-- ==== Sys2Proof/Machine/Reply.lean ====
section
/-! DEFINITION. Replies of the command engine (R471 to R474, R478, R479, R483, R484). -/

namespace Sys2Proof.Machine

/-! ## Statuses (Table 11.23) -/

def stOK : Nat := 0x00
def stBAD_OPCODE : Nat := 0x01
def stBAD_LENGTH : Nat := 0x02
def stBAD_AUTH : Nat := 0x03
def stBAD_ALIGN : Nat := 0x04
def stLOCKED : Nat := 0x05
def stNOT_STRUCK : Nat := 0x06
def stBUSY : Nat := 0x07
def stALREADY_COMPLETE : Nat := 0x08
def stNO_SUCH : Nat := 0x09
def stFAILED : Nat := 0x0A
def stSTANDBY : Nat := 0x0B
def stREPLAY : Nat := 0x0C
def stDENIED : Nat := 0x0D

/-! ## Key slots -/

def KeySlot.init : KeySlot := { key := [], last := 0, floor := 0, request := [], reply := [] }

def Blade.key (b : Blade) (s : Nat) : KeySlot := mget KeySlot.init s b.eng.keys

def Blade.setKeySlot (b : Blade) (s : Nat) (v : KeySlot) : Blade :=
  { b with eng.keys := mput KeySlot.init s v b.eng.keys }

/-- A slot holds a key unless it is empty (R476). -/
def KeySlot.present (v : KeySlot) : Bool := !v.key.isEmpty

/-- No slot holds a key (R475). -/
def Blade.provisioning (b : Blade) : Bool := !((List.range 4).any fun s => (b.key s).present)

/-! ## Packets (R472) -/

def ReplyTo.tagged (d : ReplyTo) : Bool := d.flags.getLsbD 1
def ReplyTo.slot (d : ReplyTo) : Nat := bits d.flags.toNat 2 2

/-- The bytes of a reply, tagged in the key its request came in (R474); to a request that fails check 2 or 3 it carries
no tag. -/
def ReplyTo.bytes (d : ReplyTo) (tagged : Bool) (status : Nat) (data : List Byte) : List Byte :=
  let params := leBytes 4 status ++ data
  let flags := (if tagged then d.flags else d.flags &&& 0xFFFD) ||| 1
  let body := leBytes 4 0x4D434C50 ++ [1, d.opcode] ++ leBytes 2 flags.toNat ++ leBytes 4 d.sequence.toNat ++
    leBytes 4 params.length ++ params
  if tagged then body ++ authTag d.key body else body

/-- The uplink of a transport; none for USB. -/
def uplinkOf (t : Transport) : Option Nat :=
  match t with
  | .uplink0 => some 0
  | .uplink1 => some 1
  | .management => some 2
  | .usb => none

/-- A packet leaves by the transport its request came by; an uplink that is struck or disabled sends nothing (R471, R469,
R496). -/
def Blade.sendReply (b : Blade) (d : ReplyTo) (bytes : List Byte) : Blade :=
  match uplinkOf d.transport with
  | some u => if b.uplinkOn u then b.uplinkSend u (.reply d bytes) else b
  | none => b.out (.reply d (leBytes 2 bytes.length ++ bytes))

/-- The reply to a slot's last accepted sequence is kept (R478); every accepted sequence goes to the partner with its reply
before that leaves (R479). -/
def Blade.keepReply (b : Blade) (d : ReplyTo) (bytes : List Byte) : Blade :=
  let v := b.key d.slot
  let b := if d.tagged && v.last = d.sequence && v.request = d.request then b.setKeySlot d.slot { v with reply := bytes } else b
  if d.tagged && b.mirrors then
    b.sendOver (.mirror (.sequence ⟨d.slot % 4, Nat.mod_lt _ (by decide)⟩ d.sequence d.request bytes))
  else b

/-- A key slot goes to the partner as it stands (R476, R479). -/
def Blade.mirrorKey (b : Blade) (s : Fin 4) : Blade := b.sendOver (.mirror (.key s (b.key s.val)))

/-- A reply leaves as soon as it is formed. -/
def Blade.answer (b : Blade) (d : ReplyTo) (status : Nat) (data : List Byte := []) : Blade :=
  let bytes := d.bytes d.tagged status data
  (b.keepReply d bytes).sendReply d bytes

/-- A reply to a request whose sequence was not accepted (R478). -/
def Blade.answerReplay (b : Blade) (d : ReplyTo) : Blade := b.sendReply d (d.bytes d.tagged stREPLAY [])

/-- A reply without tag, to a request that fails check 2 or 3 (R474). -/
def Blade.answerUntagged (b : Blade) (d : ReplyTo) (status : Nat) : Blade :=
  b.sendReply d (d.bytes false status [])

/-- A reply that the commit of the present frame releases (R484). -/
def Blade.answerAtCommit (b : Blade) (d : ReplyTo) (status : Nat) (data : List Byte := []) : Blade :=
  { b with eng.heldReplies := b.eng.heldReplies ++
      [{ frame := b.frame, dest := d, status := BitVec.ofNat 8 status, data := data }] }

/-- The commit of frames up to n releases their replies. -/
def Blade.replyCommit (b : Blade) (n : Word32) : Blade :=
  let now := b.eng.heldReplies.filter fun r => frameLe r.frame n
  let b := { b with eng.heldReplies := b.eng.heldReplies.filter fun r => !frameLe r.frame n }
  now.foldl (fun b r => b.answer r.dest r.status.toNat r.data) b

/-! ## Deferred commands (R483) -/

/-- A command waits for the end of its operation. -/
def Blade.defer (b : Blade) (d : ReplyTo) (operand : Nat) (data : List Byte := []) : Blade :=
  { b with eng.deferred := b.eng.deferred ++ [{ dest := d, operand := operand, data := data }] }

/-- The deferred command of an opcode. -/
def Blade.deferredOf (b : Blade) (opcode : Byte) : Option Deferred := b.eng.deferred.find? (·.dest.opcode = opcode)

def Blade.undefer (b : Blade) (opcode : Byte) : Blade :=
  { b with eng.deferred := b.eng.deferred.filter (·.dest.opcode ≠ opcode) }

/-- Whether a deferred command of an opcode must be refused with BUSY (R483). -/
def Blade.deferBusy (b : Blade) (opcode : Byte) : Bool :=
  8 ≤ b.eng.deferred.length || (b.deferredOf opcode).isSome

/-- The deferred command of an opcode is answered. -/
def Blade.finishDeferred (b : Blade) (opcode : Byte) (status : Nat) (data : List Byte := []) : Blade :=
  match b.deferredOf opcode with
  | some d => (b.undefer opcode).answer d.dest status data
  | none => b

/-- A command that waited is answered, whatever kept it. -/
def Blade.answerDone (b : Blade) (d : ReplyTo) (status : Nat) : Blade := (b.undefer d.opcode).answer d status

/-- The deferred at-commit command of an opcode is answered at the commit of the present frame. -/
def Blade.finishAtCommit (b : Blade) (opcode : Byte) (status : Nat) (data : List Byte := []) : Blade :=
  match b.deferredOf opcode with
  | some d => (b.undefer opcode).answerAtCommit d.dest status data
  | none => b

end Sys2Proof.Machine
end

========

About this task >> From the listing above, return every line that contains the word "operand".

Answer box >>
def Blade.defer (b : Blade) (d : ReplyTo) (operand : Nat) (data : List Byte := []) : Blade :=
  { b with eng.deferred := b.eng.deferred ++ [{ dest := d, operand := operand, data := data }] }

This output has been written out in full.